Fragno

Testing

Testing Fragno fragments

Fragno provides comprehensive testing utilities to help you test your fragments without running a server. The createFragmentForTest function creates a test instance with type-safe route handling and response parsing.

Creating a Test Fragment

import { createFragmentForTest } from "@fragno-dev/core/test";
import { routes } from "./fragment-definition";

const fragment = createFragmentForTest(myFragmentDefinition, routes, {
  config: { apiKey: "test-key" },
  // Optional: override dependencies
  deps: { httpClient: mockHttpClient },
  // Optional: override services
  services: { getUserById: mockGetUserById },
});

Testing Route Handlers

The callRoute method executes routes by method and path, returning a typed discriminated union:

const response = await fragment.callRoute("POST", "/users/:id", {
  pathParams: { id: "123" },
  body: { name: "John" },
  query: { filter: "active" },
  headers: { authorization: "Bearer token" },
});

// Response is a discriminated union
assert(response.type === "json");
expect(response.status).toBe(200);
expect(response.data).toEqual({ id: "123", name: "John" });

The method and path parameters are strongly typed based on your fragment's routes, providing autocomplete and type checking.

Response Types

The callRoute method returns a discriminated union with four possible types:

JSON Response

assert(response.type === "json");
expect(response.status).toBe(200);
expect(response.headers).toBeInstanceOf(Headers);
expect(response.data).toEqual({ id: "123", name: "John" });

Streaming Response

assert(response.type === "jsonStream");
const items = [];
for await (const item of response.stream) {
  items.push(item);
}
expect(items).toEqual([...expected]);

Empty Response

assert(response.type === "empty");
expect(response.status).toBe(204);

Error Response

assert(response.type === "error");
expect(response.status).toBe(404);
expect(response.error).toEqual({
  message: "Not found",
  code: "NOT_FOUND",
});

Testing Database Fragments

For Fragments that use @fragno-dev/db, use createDatabaseFragmentForTest from @fragno-dev/test to automatically set up an in-memory database with migrations:

import { createDatabaseFragmentForTest } from "@fragno-dev/test";

const { fragment, test } = await createDatabaseFragmentForTest(
  myDatabaseFragmentDefinition,
  routes,
  {
    adapter: { type: "kysely-sqlite" },
    config: { apiKey: "test-key" },
    // Optional: migrate to specific schema version (defaults to latest)
    migrateToVersion: 2,
  },
);

// Access fragment methods as usual
await fragment.services.createUser({ name: "John" });

// Or test routes directly
const response = await fragment.callRoute("POST", "/users", {
  body: { name: "John" },
});

Cleanup

The test.cleanup() function closes database connections and deletes any database files created during testing.

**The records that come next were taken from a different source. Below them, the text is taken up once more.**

/-- The SIN samples of a port for a block. -/
def Dev.gatherSap (d : Dev) (reads : List Nat) (p : Nat) (s : Word64) (n : Nat) : Dev :=
  let (rows, d) := (List.range n).foldl (fun (a : List (List Int) × Dev) i =>
    let (row, d) := a.2.sinRow p (s + BitVec.ofNat 64 i)
    (a.1 ++ [if d.beforeEnable (s + BitVec.ofNat 64 i) then row.map fun _ => 0 else row], d)) ([], d)
  (List.range 8).foldl (fun d k => d.putIn reads (0x2000 + 8 * p + k) (rows.map fun (r : List Int) => r.getD k 0)) d

/-- The store scrub's words of a block: what they hold is found (R523). -/
def Dev.storeScrub (d : Dev) (depth : Nat) : Dev :=
  if 2 ≤ depth then d else
  let d := d.eccReads 2 d.anv.scrub 2048
  d.setAnv { d.anv with scrub := (d.anv.scrub + 2048) % 524288 }

/-- The entries of the lists of the banks that run are read. -/
def Dev.jobReadsTbl (d : Dev) (banks : List Nat) : Dev :=
  if d.sound then d else (banks.flatMap d.bankList).foldl (fun d j => d.tblReads (jobAt j.bank j.entry) 2) d

/-- The gather writes the signal area: an armed injection goes into the first word that it writes, and a job that reads it takes zero
(R537, Table 22.1). -/
def Dev.gatherInject (d : Dev) : Dev :=
  if !d.injDue 2 then d else
  match d.anv.sig.find? fun e => decide (131072 ≤ e.1) with
  | none => d
  | some (k, xs) =>
    let w := sigBase (k - 131072) / 8
    let ue := d.get fINT_INJ_CMD_BITS == 2
    let d := (d.arrayWrite 2 w).eccReads 2 w 1
    if ue then d.setAnv { d.anv with sig := kset [] d.anv.sig k (xs.set 0 0) } else d

/-- The NRX and SIN handles that jobs of the running banks read are gathered, and read points advance (R172, R229); a handle
that no context or port fills is zero. -/
def Dev.gatherAll (d : Dev) (banks : List Nat) (s : Word64) (n : Nat) (short : Bool) : Dev :=
  let d := d.setAnv { d.anv with sig := d.anv.sig.filter fun e => decide (e.1 < 131072), rows := [] }
  let house := d.get fMCG_HOUSE_HOUSE
  let reads := (banks.flatMap d.bankJobs).flatMap d.jobReads
  let rx := d.srxOrder.filter fun c => !fmtCrf (d.cFmt (rxCtx c))
  let d := (rx.filter fun c => d.ctxMcg (rxCtx c) == house).foldl (fun d c => d.gatherCtx reads c s n short) d
  let srcs := (banks.flatMap d.bankJobs).filter fun j => j.typ == 7 && j.dir == 0 && !d.srcMismatch j
  let fs := (rx.filter fun c => d.ctxMcg (rxCtx c) != house && srcs.any fun j => d.chanOwner false (j.src % 4096) == some (rxCtx c))
  let d := fs.foldl (fun d c => d.gatherForeign c s n) d
  let d := (List.range 24).foldl (fun d p => if d.sapFeeds p then d.gatherSap reads p s n else d) d
  (d.setAnv { d.anv with since := none, hushed := [] }).gatherInject

/-- The deadline D of a job in a block of `n` samples (R230 to R232), and whether the P0 limit sets it. -/
def Dev.jobDue (d : Dev) (j : Job) (cls n : Nat) : Nat × Bool :=
  let (a, b) := d.mcgFs (d.get fMCG_HOUSE_HOUSE)
  let t := (if a = 0 then 0 else (j.deadline + 1) * n * 1000000000 * b / (256 * a)) - 64
  if cls = 0 ∧ 4699 < t then (4699, true) else (t, false)

/-- A P3 job that is shed (R241): a GEN or PLAY outputs zero, a CAPTURE marks its block not captured, an NTX handle
carries zero (R144). -/
def Dev.shedJob (d : Dev) (j : Job) (s : Word64) (n : Nat) : Dev :=
  let d := (j.writes.filter fun h => j.typ == 9 || j.typ == 11 || h / 4096 == 8).foldl
    (fun d h => d.putSig j.bank h (List.replicate n 0)) d
  let d := if j.typ = 7 ∧ j.dir = 1 then d.setAnv { d.anv with fgn := kset none d.anv.fgn (65536 * j.bank + j.dst % 4096) none } else d
  if j.typ = 10 then d.ctrAccount (j.f0 7 0) s n else d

This is useful in afterAll hooks to clean up resources:

describe("User tests", () => {
  const { fragment, test } = await createDatabaseFragmentForTest(authFragmentDefinition, routes, {
    adapter: { type: "kysely-sqlite" },
  });

  afterAll(async () => {
    await test.cleanup();
  });

  it("test 1", async () => {
    const response = await fragment.callRoute("POST", "/users", {
      body: { name: "Alice" },
    });
    expect(response.type).toBe("json");
  });
});

Fragments tested in this way use an in-memory SQLite database with migrations automatically applied. This means that you can directly test the data layer of your Fragment.